+++ Data shown +++

-- ==== Sys2Proof/Tests/Slice0.lean ====
section
/-! SUPPORT. Tests: the well-formedness checks, decoding of words written out from the spec's encodings, single steps of the
spec's own vectors (95_test_vectors.md, each named), and, for every obligation with hypotheses, concrete states and operands
that meet them, at the boundaries of each clause. -/

open Sys2Proof Sys2Proof.Machine

namespace Sys2Proof.Tests

/-! ## Well-formedness (R61): an immediate write target is refused -/

theorem test_add_refuses_immediate_target :
    (Instr.add ⟨.position, 5⟩ ⟨.position, 6⟩ ⟨.immediate, 7⟩).wellFormed = false := by decide
theorem test_mul_refuses_immediate_target :
    (Instr.mul ⟨.position, 5⟩ ⟨.position, 6⟩ ⟨.immediate, 7⟩).wellFormed = false := by decide
theorem test_inp_refuses_immediate_target : (Instr.inp ⟨.immediate, 7⟩ .position .position).wellFormed = false := by decide
theorem test_lt_refuses_immediate_target :
    (Instr.lt ⟨.immediate, 5⟩ ⟨.relative, 6⟩ ⟨.immediate, 7⟩).wellFormed = false := by decide
theorem test_eq_refuses_immediate_target :
    (Instr.eq ⟨.immediate, 5⟩ ⟨.relative, 6⟩ ⟨.immediate, 7⟩).wellFormed = false := by decide
theorem test_immediate_reads_are_well_formed :
    (Instr.add ⟨.immediate, 5⟩ ⟨.immediate, 6⟩ ⟨.relative, -7⟩).wellFormed = true ∧
    (Instr.out ⟨.immediate, 5⟩ .immediate .relative).wellFormed = true := by decide

/-! ## Decoding: cells written out from R50, R51, R55, R64 for each constructor; Part 2 of the vectors -/

/-- R72's example `ADD [26], #-4, [26]`. -/
theorem test_decode_add : decode [1001, 26, -4, 26] = .ok (.add ⟨.position, 26⟩ ⟨.immediate, -4⟩ ⟨.position, 26⟩, []) := by
  decide
/-- P2: `MUL [rb+1], [rb+0], [rb+1]`. -/
theorem test_decode_mul :
    decode [22202, 1, 0, 1, 21201] = .ok (.mul ⟨.relative, 1⟩ ⟨.relative, 0⟩ ⟨.relative, 1⟩, [21201]) := by decide
theorem test_decode_inp : decode [203, -2] = .ok (.inp ⟨.relative, -2⟩ .position .position, []) := by decide
theorem test_decode_out : decode [104, -1, 99] = .ok (.out ⟨.immediate, -1⟩ .position .position, [99]) := by decide
theorem test_decode_jt : decode [11105, 1, 46] = .ok (.jt ⟨.immediate, 1⟩ ⟨.immediate, 46⟩ .immediate, []) := by decide
theorem test_decode_jf : decode [1206, 0, 22] = .ok (.jf ⟨.relative, 0⟩ ⟨.immediate, 22⟩ .position, []) := by decide
theorem test_decode_lt : decode [107, 8, 21, 20] = .ok (.lt ⟨.immediate, 8⟩ ⟨.position, 21⟩ ⟨.position, 20⟩, []) := by decide
theorem test_decode_eq : decode [20008, 1, 2, 3] = .ok (.eq ⟨.position, 1⟩ ⟨.position, 2⟩ ⟨.relative, 3⟩, []) := by decide
theorem test_decode_arb : decode [22209, 7] = .ok (.arb ⟨.relative, 7⟩ .relative .relative, []) := by decide
theorem test_decode_hlt : decode [10099, -1] = .ok (.hlt .position .position .immediate, [-1]) := by decide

+++

Task statement
Repeat every line exactly, starting with the first line of the entries, and stop once the line containing "theorem test_decode_inp : decode" has been given.

Result of this exercise
-- ==== Sys2Proof/Tests/Slice0.lean ====
section
/-! SUPPORT. Tests: the well-formedness checks, decoding of words written out from the spec's encodings, single steps of the
spec's own vectors (95_test_vectors.md, each named), and, for every obligation with hypotheses, concrete states and operands
that meet them, at the boundaries of each clause. -/

open Sys2Proof Sys2Proof.Machine

namespace Sys2Proof.Tests

/-! ## Well-formedness (R61): an immediate write target is refused -/

theorem test_add_refuses_immediate_target :
    (Instr.add ⟨.position, 5⟩ ⟨.position, 6⟩ ⟨.immediate, 7⟩).wellFormed = false := by decide
theorem test_mul_refuses_immediate_target :
    (Instr.mul ⟨.position, 5⟩ ⟨.position, 6⟩ ⟨.immediate, 7⟩).wellFormed = false := by decide
theorem test_inp_refuses_immediate_target : (Instr.inp ⟨.immediate, 7⟩ .position .position).wellFormed = false := by decide
theorem test_lt_refuses_immediate_target :
    (Instr.lt ⟨.immediate, 5⟩ ⟨.relative, 6⟩ ⟨.immediate, 7⟩).wellFormed = false := by decide
theorem test_eq_refuses_immediate_target :
    (Instr.eq ⟨.immediate, 5⟩ ⟨.relative, 6⟩ ⟨.immediate, 7⟩).wellFormed = false := by decide
theorem test_immediate_reads_are_well_formed :
    (Instr.add ⟨.immediate, 5⟩ ⟨.immediate, 6⟩ ⟨.relative, -7⟩).wellFormed = true ∧
    (Instr.out ⟨.immediate, 5⟩ .immediate .relative).wellFormed = true := by decide

/-! ## Decoding: cells written out from R50, R51, R55, R64 for each constructor; Part 2 of the vectors -/

/-- R72's example `ADD [26], #-4, [26]`. -/
theorem test_decode_add : decode [1001, 26, -4, 26] = .ok (.add ⟨.position, 26⟩ ⟨.immediate, -4⟩ ⟨.position, 26⟩, []) := by
  decide
/-- P2: `MUL [rb+1], [rb+0], [rb+1]`. -/
theorem test_decode_mul :
    decode [22202, 1, 0, 1, 21201] = .ok (.mul ⟨.relative, 1⟩ ⟨.relative, 0⟩ ⟨.relative, 1⟩, [21201]) := by decide
theorem test_decode_inp : decode [203, -2] = .ok (.inp ⟨.relative, -2⟩ .position .position, []) := by decide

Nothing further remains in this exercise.